### RECORDED INFORMATION

-- ==== Sys2Proof/Laws/State.lean ====
section
/-! SUPPORT. One lemma per field of State and named update, true by rfl: no later proof unfolds an update. -/

namespace Sys2Proof.Machine

/-! ### `State.setSlot` -/

@[simp] theorem State.setSlot_cr (s : State) (n : Chan) (x : Tcd) : (s.setSlot n x).cr = s.cr := rfl
@[simp] theorem State.setSlot_es (s : State) (n : Chan) (x : Tcd) : (s.setSlot n x).es = s.es := rfl
@[simp] theorem State.setSlot_erq (s : State) (n : Chan) (x : Tcd) : (s.setSlot n x).erq = s.erq := rfl
@[simp] theorem State.setSlot_eei (s : State) (n : Chan) (x : Tcd) : (s.setSlot n x).eei = s.eei := rfl
@[simp] theorem State.setSlot_int (s : State) (n : Chan) (x : Tcd) : (s.setSlot n x).int = s.int := rfl
@[simp] theorem State.setSlot_err (s : State) (n : Chan) (x : Tcd) : (s.setSlot n x).err = s.err := rfl
@[simp] theorem State.setSlot_dchpri (s : State) (n : Chan) (x : Tcd) : (s.setSlot n x).dchpri = s.dchpri := rfl
@[simp] theorem State.setSlot_tcd (s : State) (n : Chan) (x : Tcd) : (s.setSlot n x).tcd = s.tcd.set n.toNat x n.isLt := rfl
@[simp] theorem State.setSlot_chcfg (s : State) (n : Chan) (x : Tcd) : (s.setSlot n x).chcfg = s.chcfg := rfl
@[simp] theorem State.setSlot_inprog (s : State) (n : Chan) (x : Tcd) : (s.setSlot n x).inprog = s.inprog := rfl
@[simp] theorem State.setSlot_trg (s : State) (n : Chan) (x : Tcd) : (s.setSlot n x).trg = s.trg := rfl
@[simp] theorem State.setSlot_cur (s : State) (n : Chan) (x : Tcd) : (s.setSlot n x).cur = s.cur := rfl
@[simp] theorem State.setSlot_susp (s : State) (n : Chan) (x : Tcd) : (s.setSlot n x).susp = s.susp := rfl
@[simp] theorem State.setSlot_mem (s : State) (n : Chan) (x : Tcd) : (s.setSlot n x).mem = s.mem := rfl
@[simp] theorem State.setSlot_srcline (s : State) (n : Chan) (x : Tcd) : (s.setSlot n x).srcline = s.srcline := rfl
@[simp] theorem State.setSlot_inReset (s : State) (n : Chan) (x : Tcd) : (s.setSlot n x).inReset = s.inReset := rfl
@[simp] theorem State.setSlot_hostReply (s : State) (n : Chan) (x : Tcd) : (s.setSlot n x).hostReply = s.hostReply := rfl
@[simp] theorem State.setSlot_trace (s : State) (n : Chan) (x : Tcd) : (s.setSlot n x).trace = s.trace := rfl
@[simp] theorem State.setSlot_draws (s : State) (n : Chan) (x : Tcd) : (s.setSlot n x).draws = s.draws := rfl
@[simp] theorem State.setSlot_platform (s : State) (n : Chan) (x : Tcd) : (s.setSlot n x).platform = s.platform := rfl
@[simp] theorem State.setSlot_agenda (s : State) (n : Chan) (x : Tcd) : (s.setSlot n x).agenda = s.agenda := rfl

/-! ### `State.updSlot` -/

@[simp] theorem State.updSlot_cr (s : State) (n : Chan) (f : Tcd → Tcd) : (s.updSlot n f).cr = s.cr := rfl
@[simp] theorem State.updSlot_es (s : State) (n : Chan) (f : Tcd → Tcd) : (s.updSlot n f).es = s.es := rfl
@[simp] theorem State.updSlot_erq (s : State) (n : Chan) (f : Tcd → Tcd) : (s.updSlot n f).erq = s.erq := rfl
@[simp] theorem State.updSlot_eei (s : State) (n : Chan) (f : Tcd → Tcd) : (s.updSlot n f).eei = s.eei := rfl
@[simp] theorem State.updSlot_int (s : State) (n : Chan) (f : Tcd → Tcd) : (s.updSlot n f).int = s.int := rfl
@[simp] theorem State.updSlot_err (s : State) (n : Chan) (f : Tcd → Tcd) : (s.updSlot n f).err = s.err := rfl
@[simp] theorem State.updSlot_dchpri (s : State) (n : Chan) (f : Tcd → Tcd) : (s.updSlot n f).dchpri = s.dchpri := rfl
@[simp] theorem State.updSlot_tcd (s : State) (n : Chan) (f : Tcd → Tcd) : (s.updSlot n f).tcd = s.tcd.set n.toNat (f (s.slot n)) n.isLt := rfl
@[simp] theorem State.updSlot_chcfg (s : State) (n : Chan) (f : Tcd → Tcd) : (s.updSlot n f).chcfg = s.chcfg := rfl
@[simp] theorem State.updSlot_inprog (s : State) (n : Chan) (f : Tcd → Tcd) : (s.updSlot n f).inprog = s.inprog := rfl
@[simp] theorem State.updSlot_trg (s : State) (n : Chan) (f : Tcd → Tcd) : (s.updSlot n f).trg = s.trg := rfl
@[simp] theorem State.updSlot_cur (s : State) (n : Chan) (f : Tcd → Tcd) : (s.updSlot n f).cur = s.cur := rfl
@[simp] theorem State.updSlot_susp (s : State) (n : Chan) (f : Tcd → Tcd) : (s.updSlot n f).susp = s.susp := rfl
@[simp] theorem State.updSlot_mem (s : State) (n : Chan) (f : Tcd → Tcd) : (s.updSlot n f).mem = s.mem := rfl
@[simp] theorem State.updSlot_srcline (s : State) (n : Chan) (f : Tcd → Tcd) : (s.updSlot n f).srcline = s.srcline := rfl
@[simp] theorem State.updSlot_inReset (s : State) (n : Chan) (f : Tcd → Tcd) : (s.updSlot n f).inReset = s.inReset := rfl
@[simp] theorem State.updSlot_hostReply (s : State) (n : Chan) (f : Tcd → Tcd) : (s.updSlot n f).hostReply = s.hostReply := rfl
@[simp] theorem State.updSlot_trace (s : State) (n : Chan) (f : Tcd → Tcd) : (s.updSlot n f).trace = s.trace := rfl
@[simp] theorem State.updSlot_draws (s : State) (n : Chan) (f : Tcd → Tcd) : (s.updSlot n f).draws = s.draws := rfl
@[simp] theorem State.updSlot_platform (s : State) (n : Chan) (f : Tcd → Tcd) : (s.updSlot n f).platform = s.platform := rfl
@[simp] theorem State.updSlot_agenda (s : State) (n : Chan) (f : Tcd → Tcd) : (s.updSlot n f).agenda = s.agenda := rfl

/-! ### `State.overSlots` -/

@[simp] theorem State.overSlots_cr (s : State) (sel : Word) (f : Tcd → Tcd) : (s.overSlots sel f).cr = s.cr := rfl
@[simp] theorem State.overSlots_es (s : State) (sel : Word) (f : Tcd → Tcd) : (s.overSlots sel f).es = s.es := rfl
@[simp] theorem State.overSlots_erq (s : State) (sel : Word) (f : Tcd → Tcd) : (s.overSlots sel f).erq = s.erq := rfl
@[simp] theorem State.overSlots_eei (s : State) (sel : Word) (f : Tcd → Tcd) : (s.overSlots sel f).eei = s.eei := rfl
@[simp] theorem State.overSlots_int (s : State) (sel : Word) (f : Tcd → Tcd) : (s.overSlots sel f).int = s.int := rfl
@[simp] theorem State.overSlots_err (s : State) (sel : Word) (f : Tcd → Tcd) : (s.overSlots sel f).err = s.err := rfl
@[simp] theorem State.overSlots_dchpri (s : State) (sel : Word) (f : Tcd → Tcd) : (s.overSlots sel f).dchpri = s.dchpri := rfl
@[simp] theorem State.overSlots_tcd (s : State) (sel : Word) (f : Tcd → Tcd) : (s.overSlots sel f).tcd = s.tcd.mapIdx fun i t => if sel.getLsbD i then f t else t := rfl
@[simp] theorem State.overSlots_chcfg (s : State) (sel : Word) (f : Tcd → Tcd) : (s.overSlots sel f).chcfg = s.chcfg := rfl
@[simp] theorem State.overSlots_inprog (s : State) (sel : Word) (f : Tcd → Tcd) : (s.overSlots sel f).inprog = s.inprog := rfl
@[simp] theorem State.overSlots_trg (s : State) (sel : Word) (f : Tcd → Tcd) : (s.overSlots sel f).trg = s.trg := rfl
@[simp] theorem State.overSlots_cur (s : State) (sel : Word) (f : Tcd → Tcd) : (s.overSlots sel f).cur = s.cur := rfl
@[simp] theorem State.overSlots_susp (s : State) (sel : Word) (f : Tcd → Tcd) : (s.overSlots sel f).susp = s.susp := rfl
@[simp] theorem State.overSlots_mem (s : State) (sel : Word) (f : Tcd → Tcd) : (s.overSlots sel f).mem = s.mem := rfl
@[simp] theorem State.overSlots_srcline (s : State) (sel : Word) (f : Tcd → Tcd) : (s.overSlots sel f).srcline = s.srcline := rfl
@[simp] theorem State.overSlots_inReset (s : State) (sel : Word) (f : Tcd → Tcd) : (s.overSlots sel f).inReset = s.inReset := rfl
@[simp] theorem State.overSlots_hostReply (s : State) (sel : Word) (f : Tcd → Tcd) : (s.overSlots sel f).hostReply = s.hostReply := rfl
@[simp] theorem State.overSlots_trace (s : State) (sel : Word) (f : Tcd → Tcd) : (s.overSlots sel f).trace = s.trace := rfl
@[simp] theorem State.overSlots_draws (s : State) (sel : Word) (f : Tcd → Tcd) : (s.overSlots sel f).draws = s.draws := rfl
@[simp] theorem State.overSlots_platform (s : State) (sel : Word) (f : Tcd → Tcd) : (s.overSlots sel f).platform = s.platform := rfl
@[simp] theorem State.overSlots_agenda (s : State) (sel : Word) (f : Tcd → Tcd) : (s.overSlots sel f).agenda = s.agenda := rfl
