-- ==== Sys2Proof/Laws/Encoding.lean ====
section
/-! SUPPORT. Byte order and the offsets of registers: what the encoder writes, the decoder's pieces read back. -/

namespace Sys2Proof.Machine

/-- The two bytes of a 16-bit value, put together. -/
theorem concat_bytes16 (v : Half) : (v.extractLsb' 8 8 ++ v.extractLsb' 0 8 : Half) = v := by
  apply BitVec.eq_of_getLsbD_eq
  intro i hi
  rw [BitVec.getLsbD_append]
  by_cases h : i < 8
  · simp [h]
  · simp [h, show i - 8 < 8 by omega, show 8 + (i - 8) = i by omega]

/-- The four bytes of a 32-bit value, put together. -/
theorem concat_bytes32 (v : Word) :
    (v.extractLsb' 24 8 ++ v.extractLsb' 16 8 ++ v.extractLsb' 8 8 ++ v.extractLsb' 0 8 : Word) = v := by
  apply BitVec.eq_of_getLsbD_eq
  intro i hi
  simp only [BitVec.getLsbD_append, BitVec.getLsbD_extractLsb']
  by_cases h0 : i < 8
  · simp [h0]
  by_cases h1 : i < 16
  · simp [h0, show i - 8 < 8 by omega, show 8 + (i - 8) = i by omega]
  by_cases h2 : i < 24
  · simp [h0, show ¬ i - 8 < 8 by omega, show i - 8 - 8 < 8 by omega, show 16 + (i - 8 - 8) = i by omega]
  · simp [h0, show ¬ i - 8 < 8 by omega, show ¬ i - 8 - 8 < 8 by omega, show i - 8 - 8 - 8 < 8 by omega,
      show 24 + (i - 8 - 8 - 8) = i by omega]

/-- The offset of a register selects it (R121). -/
theorem engSelect_engOffset (r : EngReg) : engSelect (engOffset r) = some r := by
  cases r with
  | command k => revert k; decide
  | dchpri n => revert n; decide
  | slot n f => cases f <;> (revert n; decide)
  | _ => decide

/-- The operand byte of a descriptor word names its slot and selector. -/
theorem slotByte_fields (n : Chan) (b : Bool) :
    (slotByte n b).extractLsb' 0 5 = n ∧ (slotByte n b).getLsbD 7 = b := by
  revert n b; decide

/-- A mask of the bits from `k` up leaves what division by `2^k` leaves. -/
theorem and_highMask {off m v : Half} (k : Nat) (hk : k ≤ 16) (hm : m.toNat = (2 ^ (16 - k) - 1) * 2 ^ k) (h : off &&& m = v) :
    off.toNat / 2 ^ k * 2 ^ k = v.toNat := by
  rw [← h, BitVec.toNat_and, hm]
  apply Nat.eq_of_testBit_eq
  intro i
  rw [Nat.testBit_and, Nat.testBit_mul_two_pow, Nat.testBit_mul_two_pow, Nat.testBit_two_pow_sub_one, Nat.testBit_div_two_pow]
  by_cases h1 : k ≤ i
  · by_cases h2 : i - k < 16 - k
    · simp [h1, h2]
    · have : off.toNat.testBit i = false :=
        Nat.testBit_lt_two_pow (Nat.lt_of_lt_of_le off.isLt (Nat.pow_le_pow_right (by omega) (by omega)))
      simp [h1, h2, this]
  · simp [h1]

/-- A field's place in a slot: its offset and its width are a pair of R31's table. -/
theorem slotFieldAt_table {f : BitVec 5} {x : SlotField} (h : slotFieldAt f = some x) :
    slotFieldWidth x = 4 ∧ f.toNat ∈ [0x00, 0x08, 0x0C, 0x10, 0x18] ∨
    slotFieldWidth x = 2 ∧ f.toNat ∈ [0x04, 0x06, 0x14, 0x16, 0x1C, 0x1E] := by
  revert x; revert f; decide

/-- The register that an offset selects is the one of R121's table, at its own width. -/
theorem engSelect_table {off : Half} {r : EngReg} (h : engSelect off = some r) :
    (engWidth r = 4 ∧ off.toNat ∈ [0x0000, 0x0004, 0x000C, 0x0014, 0x0024, 0x002C, 0x0034]) ∨
    (engWidth r = 1 ∧ (0x0018 ≤ off.toNat ∧ off.toNat ≤ 0x001F ∨ 0x0100 ≤ off.toNat ∧ off.toNat ≤ 0x011F)) ∨
    (0x1000 ≤ off.toNat ∧ off.toNat ≤ 0x13FF ∧
      (engWidth r = 4 ∧ off.toNat % 0x20 ∈ [0x00, 0x08, 0x0C, 0x10, 0x18] ∨
       engWidth r = 2 ∧ off.toNat % 0x20 ∈ [0x04, 0x06, 0x14, 0x16, 0x1C, 0x1E])) := by
  unfold engSelect at h
  iterate 7
    split at h
    · rename_i e
      subst e
      cases h
      exact .inl ⟨rfl, by decide⟩
  split at h
  · rename_i e
    cases h
    have e := and_highMask 3 (by decide) (by rfl) e
    rw [show BitVec.toNat (24 : Half) = 24 from rfl] at e
    exact .inr (.inl ⟨rfl, by omega⟩)
  split at h
  · rename_i e
    cases h
    have e := and_highMask 5 (by decide) (by rfl) e
    rw [show BitVec.toNat (256 : Half) = 256 from rfl] at e
    exact .inr (.inl ⟨rfl, by omega⟩)
  split at h
  · rename_i e
    have e := and_highMask 10 (by decide) (by rfl) e
    rw [show BitVec.toNat (4096 : Half) = 4096 from rfl] at e
    obtain ⟨x, hx, rfl⟩ := Option.map_eq_some_iff.mp h
    have hm : (off.extractLsb' 0 5).toNat = off.toNat % 0x20 := by simp
    exact .inr (.inr ⟨by omega, by omega, hm ▸ slotFieldAt_table hx⟩)
  · cases h

end Sys2Proof.Machine
end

######

TASK REQUIREMENTS: Please return every line of the records above that contains the word "decide".

EXERCISE RESULT:
  | command k => revert k; decide
  | dchpri n => revert n; decide
  | slot n f => cases f <;> (revert n; decide)
  | _ => decide
  revert n b; decide
  revert x; revert f; decide
      exact .inl ⟨rfl, by decide⟩
    have e := and_highMask 3 (by decide) (by rfl) e
    have e := and_highMask 5 (by decide) (by rfl) e
    have e := and_highMask 10 (by decide) (by rfl) e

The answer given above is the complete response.